Thursday night, after scoring a game-high 27 points and dishing out seven assists in a 112-107 Celtics win over the Bucks, Thomas took a little time to savor the recognition of his former employer.
After making a couple of stunning passes to find open teammates, including one over three Bucks to Jae Crowder for a game-clinching three, Thomas was asked if he heard McDonough’s admission.
“Yeah, did,” Thomas said. “I mean it’s cool. I’m starting to get more and more respect, I guess. It feels good to hear him finally say that. But like I always say, I’m focused here on the Celtics. I’m not focused on what happened in the past. When I saw that this morning, it was nice to see somebody say something like that.”
Thomas might have felt snubbed by the Suns when he was traded but he’s turned himself into an All-Star scoring point guard for the third-best team in the Eastern Conference, so there is satisfaction in that.
“I’ve always felt overlooked,” Thomas said. “Ever since All-Star selection, guys are kind of liking what I do, I guess.”
Thomas admitted that he’s a much different player than the one that played in Phoenix even two years ago.

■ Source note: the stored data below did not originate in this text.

/-- OD 3000 (R313). -/
def rows3000 : List Row :=
  [w64 0x01 anyVal (fun s => s.part.tags) (fun v s => { s with part := { s.part with tags := v } }),
   w32 0x02 (fun n => partnerValueOk (BitVec.ofNat 32 n)) (fun s => s.partnerWord)
     (fun v s => partnerConfigWrite 2 (le32 v) s),
   wi64 0x03 anyVal (fun s => s.part.delta) (fun v s => partnerConfigWrite 3 (le64 v) s),
   wd 0x04 fun s => s.part.owners.toList.flatMap OwnerEntry.bytes,
   o8 0x05 fun s => s.pairCode,
   o64 0x06 fun s => s.part.partnerTags,
   w8 0x07 (between 2 16) (fun s => s.part.logDepth) (fun v s => { s with part := { s.part with logDepth := v } }),
   w32 0x08 (between 10 600000) (fun s => s.part.digestMs) (fun v s => { s with part := { s.part with digestMs := v } }),
   w32 0x09 (between 100 1000000) (fun s => s.part.resendUs)
     (fun v s => { s with part := { s.part with resendUs := v } }),
   od 0x0A fun s => s.logStatus,
   od 0x0B fun s => s.part.drops.flatMap (fun d => le32 d.1 ++ le32 d.2.1 ++ le32 d.2.2),
   c64 0x10 fun s => s.part.confirmed,
   c64 0x11 fun s => s.part.decided,
   c64 0x12 fun s => s.part.undecided,
   c64 0x13 fun s => s.part.repReplica,
   c64 0x14 fun s => s.part.repOwner,
   c64 0x15 fun s => s.part.resends,
   c64 0x16 fun s => s.part.agreed,
   c64 0x17 fun s => s.part.mismatches,
   c64 0x18 fun s => s.part.forced,
   c64 0x19 fun s => s.part.replayBytes,
   c64 0x1A fun s => s.part.refusals,
   c64 0x1B fun s => s.part.duplicates,
   c64 0x1C fun s => s.part.logRefusals,
   c64 0x1D fun s => s.part.mirrorBytes,
   c64 0x1E fun s => s.part.syncs]

/-- OD 3100 (R313). -/
def rows3100 : List Row :=
  [w32 0x01 anyVal (fun s => s.part.rplMin) (fun v s => { s with part := { s.part with rplMin := v } }),
   w16 0x02 anyVal (fun s => s.part.frzLimit) (fun v s => { s with part := { s.part with frzLimit := v } }),
   act 0x04 .dom,
   o8 0x05 fun s => s.part.clsStatus,
   od 0x06 fun s => s.upd.table.flatMap (fun e => le16 (s.dirtyFraction e)),
   c64 0x10 fun s => s.part.clsRefusals,
   c64 0x11 fun s => s.part.clsApplied]

/-- OD 3200 (R343). -/
def rows3200 : List Row :=
  [w32 0x01 (between 0 10000) (fun s => s.adj.k) (fun v s => adjournmentConfigWrite 1 v s),
   w32 0x02 (between 0 1000000) (fun s => s.adj.m) (fun v s => adjournmentConfigWrite 2 v s),
   w8 0x03 (between 1 64) (fun s => s.adj.chainLen) (fun v s => { s with adj := { s.adj with chainLen := v } }),
   o8 0x04 fun s => s.pointPhase,
   act 0x05 .u64,
   o8 0x06 fun s => s.adj.drainStatus,
   w32 0x07 (between 1000 86400000) (fun s => s.adj.drainMs) (fun v s => { s with adj := { s.adj with drainMs := v } }),
   o32 0x08 fun s => s.adj.drainedN,
   o32 0x09 fun s => s.adj.drainedS,
   o8 0x0A fun s => s.adj.baseRole,
   o32 0x0B fun s => (match s.adj.queue with | c :: _ => c.step | [] => (0 : U32)),
   c64 0x10 fun s => s.adj.armed,
   c64 0x11 fun s => s.adj.abandoned,
   c64 0x12 fun s => s.adj.copied,
   c64 0x13 fun s => s.adj.busyWaits,
   c64 0x14 fun s => s.adj.bytesCopied,
   c64 0x15 fun s => s.adj.unchanged,
   c64 0x16 fun s => s.adj.rawEntries,
   c64 0x17 fun s => s.adj.entryBytes,
   c64 0x1F fun s => s.adj.refusals]

/-- OD 3300 (R343). -/
def rows3300 : List Row :=
  [o64 0x01 fun _ => (1200000000000 : U64),
   o64 0x02 fun s => s.adj.free,
   od 0x03 fun s => le32 s.adj.ptrSeq ++ le32 s.adj.ptrChunks ++ le64 s.adj.ptrAddr,
   od 0x04 fun s => (s.adj.points.take 4096).flatMap Point.bytes,
   c64 0x10 fun s => s.adj.pointsCommitted,
   c64 0x11 fun s => s.adj.pointsDiscarded,
   c64 0x13 fun s => s.adj.reprogrammed,
   c64 0x14 fun s => s.adj.blocksRetired,
   c64 0x15 fun s => s.adj.uncReads,
   c64 0x16 fun s => s.adj.noSpace,
   c64 0x17 fun s => s.adj.ledgerWaits]

/-- OD 3310 (R343). -/
def rows3310 : List Row :=
  [wd 0x01 fun s => s.adj.gateways.flatMap le32,
   w32 0x02 (between 10 18000) (fun s => s.adj.pushRate) (fun v s => { s with adj := { s.adj with pushRate := v } }),
   w32 0x03 (between 10 60000) (fun s => s.adj.partMs) (fun v s => { s with adj := { s.adj with partMs := v } }),
   w8 0x04 (between 1 64) (fun s => s.adj.partResends) (fun v s => { s with adj := { s.adj with partResends := v } }),
   w8 0x05 (between 1 8) (fun s => s.adj.attempts) (fun v s => { s with adj := { s.adj with attempts := v } }),
   od 0x06 fun s => le64 s.adj.sPtrObj ++ le32 s.adj.sPtrParts ++ le32 s.adj.sPtrLow,
   c64 0x10 fun s => s.adj.issued,
   c64 0x11 fun s => s.adj.succeeded,
   c64 0x12 fun s => s.adj.failed,
   c64 0x13 fun s => s.adj.resent,
   c64 0x14 fun s => s.adj.sCommitted,
   c64 0x15 fun s => s.adj.sFailed,
   c64 0x16 fun s => s.adj.broken,
   c64 0x17 fun s => s.adj.pushAbandoned]

/-- OD 34cc (R346). -/
def rows34cc (c : Chan) : List Row :=
  [w64 0x01 anyVal (fun s => s.mov.chans[c].src) (fun v s => s.setChan c (fun h => { h with src := v })),
   w64 0x02 anyVal (fun s => s.mov.chans[c].dst) (fun v s => s.setChan c (fun h => { h with dst := v })),
   w64 0x03 anyVal (fun s => s.mov.chans[c].len) (fun v s => s.setChan c (fun h => { h with len := v })),
   w32 0x04 anyVal (fun s => s.mov.chans[c].control) (fun v s => s.setControl c v),
   act 0x05 .u8,
   w32 0x06 anyVal (fun s => s.mov.chans[c].period) (fun v s => s.setChan c (fun h => { h with period := v })),
   w32 0x07 anyVal (fun s => s.mov.chans[c].repeats) (fun v s => s.setChan c (fun h => { h with repeats := v })),
   wi64 0x08 anyVal (fun s => s.mov.chans[c].srcStride) (fun v s => s.setChan c (fun h => { h with srcStride := v })),
   wi64 0x09 anyVal (fun s => s.mov.chans[c].dstStride) (fun v s => s.setChan c (fun h => { h with dstStride := v })),
   o8 0x0A fun s => s.mov.chans[c].status,
   c64 0x0B fun s => s.mov.chans[c].resume,
   c32 0x0C fun s => s.mov.chans[c].pass,
   o8 0x0D fun s => s.mov.chans[c].fail,
   c64 0x0E fun s => s.mov.chans[c].bytesRead,
   c64 0x0F fun s => s.mov.chans[c].bytesWritten,
   c64 0x10 fun s => s.mov.chans[c].overruns]

/-- OD 3440 (R359). -/
def rows3440 : List Row :=
  [act 0x01 .u16,
   od 0x02 fun s => s.groupReport,
   w32 0x03 (between 1 10000) (fun s => s.mov.remoteMs) (fun v s => { s with mov := { s.mov with remoteMs := v } }),
   w32 0x04 (between 1 1000) (fun s => s.mov.reconcileMs) (fun v s => { s with mov := { s.mov with reconcileMs := v } }),
   o32 0x05 fun s => s.mov.cellsFree,
   c64 0x10 fun s => s.mov.refusals,
   c64 0x11 fun s => s.mov.issued,
   c64 0x12 fun s => s.mov.succeeded,
   c64 0x13 fun s => s.mov.failed,
   c64 0x14 fun s => s.mov.discarded,
   c64 0x17 fun s => s.mov.pauses]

“The game’s slowing down for me,” Thomas said. “For the most part, I’m a better decision-maker. I’m not just trying to score every time. That’s something I’ve done my whole life where scoring has been easy for me but now, it’s just trying to pick and choose my spots, knowing when to be aggressive for myself and knowing when to get other guys going. I think that’s my next step, just becoming a more complete basketball player, just being unpredictable and going out there and trying to make the right play, each and every time.
“I think just because I’m labeled as a scorer. If you score too much, guys say you don’t pass. If you pass too much, like [Rajon] Rondo, they say you can’t score. They’re always going to say something so you’ve just got to take what the defense gives you.”
Speaking of Rondo, does Thomas think Rondo could’ve pulled off that behind-the-head, no-look pass with 50.6 seconds left Thursday night?
“No doubt. You all probably seen that before. He probably did something even crazier than that.”